The RX input signal with the RS-232 protocol serial-data stream is directly connected to the controller state-machine and the serial-in shift-register. Both of these sub-components are clocked with the rising edge of the clock signal, whose frequency must match the selected baud-rate.
As used here, the controller subdesign simply counts the next cycles after the start-bit has been detected, and generated a single 'latch' output pulse at the correct time to read-out the shift-register contents in the output buffer. One cycle later, a 'strobe' output pulse signals the arrival of the new character on the parallel output lines to the external world. The extra inverters behind the 'latch' output are used as a delay-line. This is required because the controller and the shift-register are both driven with the same clock, so that the shift-register shifts its data at the same time as the controller generates the 'latch' pulse. Without the extra delay, setup- and hold-time violations would occur fo all flipflops in the output-buffer register.
Warning: The clocking strategy shown here is used for simplicity. It is also broken, and cannot be used reliably in practice. The problem is that the input-data may arrive at any time, without respect for the clock signal of the receiver. If the transitions of the incoming data-signal are very close to the active edge of the clock signal, hazards will occur, and the flipflops in the controller and shift-registers may store the wrong values. Also, there is no way to ensure that the clock signals of the receiver and the (remote) transmitter have exactly the same period. In fact, the RS-232 specs and most actual UART devices provide for some clock mismatch, even up to the order of up to 10 percent.
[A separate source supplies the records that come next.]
/-- What a request carries: the data of a store, the operands of an atomic. -/
def Access.payload (a : Access) : Option Nat × Option (BitVec 4) :=
  match a.kind with
  | .store => (some a.data, none)
  | .writeBack => (some a.data, none)
  | .atom o => (some (if isCas o then a.cmp + 2 ^ (8 * a.size) * a.data else a.data), some o)
  | .reda o => (some a.data, some o)
  | _ => (none, none)

/-- The answer to a remote access: its data for a load or an atomic (R340). An acquire beyond core scope drops the core's lines,
as one performed here does (R226, R235). -/
def State.answer (s : State) (a : Access) (data : List Byte) : State :=
  let acquired := if a.acquire && a.scope != .core then s.dropCtxL1 a.core a.ctx else s
  match a.kind with
  | .load => acquired.finishWith a (leNat (data.take a.size))
  | .atom _ => acquired.finishWith a (leNat (data.take a.size))
  | .writeBack => if s.reqs.any fun r => r.whose == .acc a.id then s else (s.flushed a).finish a
  | _ => s.finish a

/-- A remote access: a host's memory answers with values the spec does not give (log 19); a peer's request is sent, when its
port has room, and answered later. A write-back goes as the writes of its runs (R332). -/
def State.performRemote (s : State) (a : Access) : State :=
  let (data, op) := a.payload
  let sent := fun (s : State) (r : Nat) =>
    { s with accs := s.accs.map fun b => if b.id == a.id then { b with req := some r } else b }
  if a.req.isSome || s.portBlocked a.node (a.pas.headD 0) then s
  else if isHostNode a.node && op.any fun o => !hostAtomic o then s.failAccess a 0x11 5
  else if a.kind == .writeBack then
    match s.sendWrites (fun _ => .acc a.id) (s.viaOf a.ctx a.core a.needs a.pas a.vas) a.node 0
        (writeParts a.pas (leBytes a.size a.data)) with
    | (s, false) => s.failAccess a 0x50 2
    | (s, true) => if isHostNode a.node then (s.flushed a).finish a else sent s s.fresh
  else
    match s.sendReq (.acc a.id) a.node (a.pas.headD 0) a.size data op
        (s.viaOf a.ctx a.core a.needs a.pas a.vas (a.pas.headD 0)) with
    | (s, none) => s.failAccess a 0x50 2
    | (s, some r) =>
      if isHostNode a.node then s.answer a ((List.range a.size).map fun k => Config.remoteByte r k) else sent s r

/-- An access whose translation's lease has ended is translated again before it is performed (R268, R274): none while its
page is away; its group is then saved, with the access still to be performed (R270, R273). A write-back's bytes are not in one
run, so its block is translated; where its page has left PRESENT it fails (R276). -/
def State.retranslate (s : State) (a : Access) : State × Option Access :=
  if a.level != .global || a.kind == .tlbp || s.time + 2 < a.expiry then (s, some a)
  else
    let back := a.kind == .writeBack
    match s.mapAccess a.ctx a.core a.va.toNat (if back then 4096 else a.size) a.needs a.marked with
    | (s, .fault c sub) => (s.failAccess a c sub, none)
    | (s, .page base size absent) =>
      if back then (s.failAccess a 0x12 2, none)
      else
      let s := { s with accs := s.accs.map fun (b : Access) => if b.id == a.id then { b with paged := some base } else b }
      if (s.group? a.grp).isSome then (s.pageFault a.grp base size a.needs absent, none)
      else (if absent then s.request a.ctx base size a.needs else s, none)
    | (s, .ok pas vas node expiry) =>
      let pick := fun (l : List Nat) => if back then a.offs.map fun o => l.getD (o % 4096) 0 else l
      (s, some { a with
        pas := pick pas
        vas := pick vas
        node := node
        expiry := expiry })

/-- The group of an access is where it can be performed: not saved with it, nor on its way back. -/
def State.accessHere (s : State) (a : Access) : Bool :=
  ((s.group? a.grp).map fun g => g.st != .saved && g.st != .restoring).getD true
The solution to the synchronization and clock-skew problem is to use oversampling. That is, the receiver is run at a higher clock frequency than the baud-clock - often, four times the expected baud rate. Also, extra flipflops are inserted into the RX signal, to greatly reduce the probability of metastable behaviour when the input signal and the clock signal change at (almost) the same time. As soon as a high-to-low transition (the start-bit) is detected on the RX line, the controller initiates the sequence to receive one character. However, the RX line is now sampled near the middle of the expected baud-rate period, which guarantees a stable input data value. With four-times oversampling, the data is sampled two receiver clock periods after the start-bit was detected. Extra voting circuits may be used to check that no RX data transitions occur when the data bits (and optional parity bits) are next sampled.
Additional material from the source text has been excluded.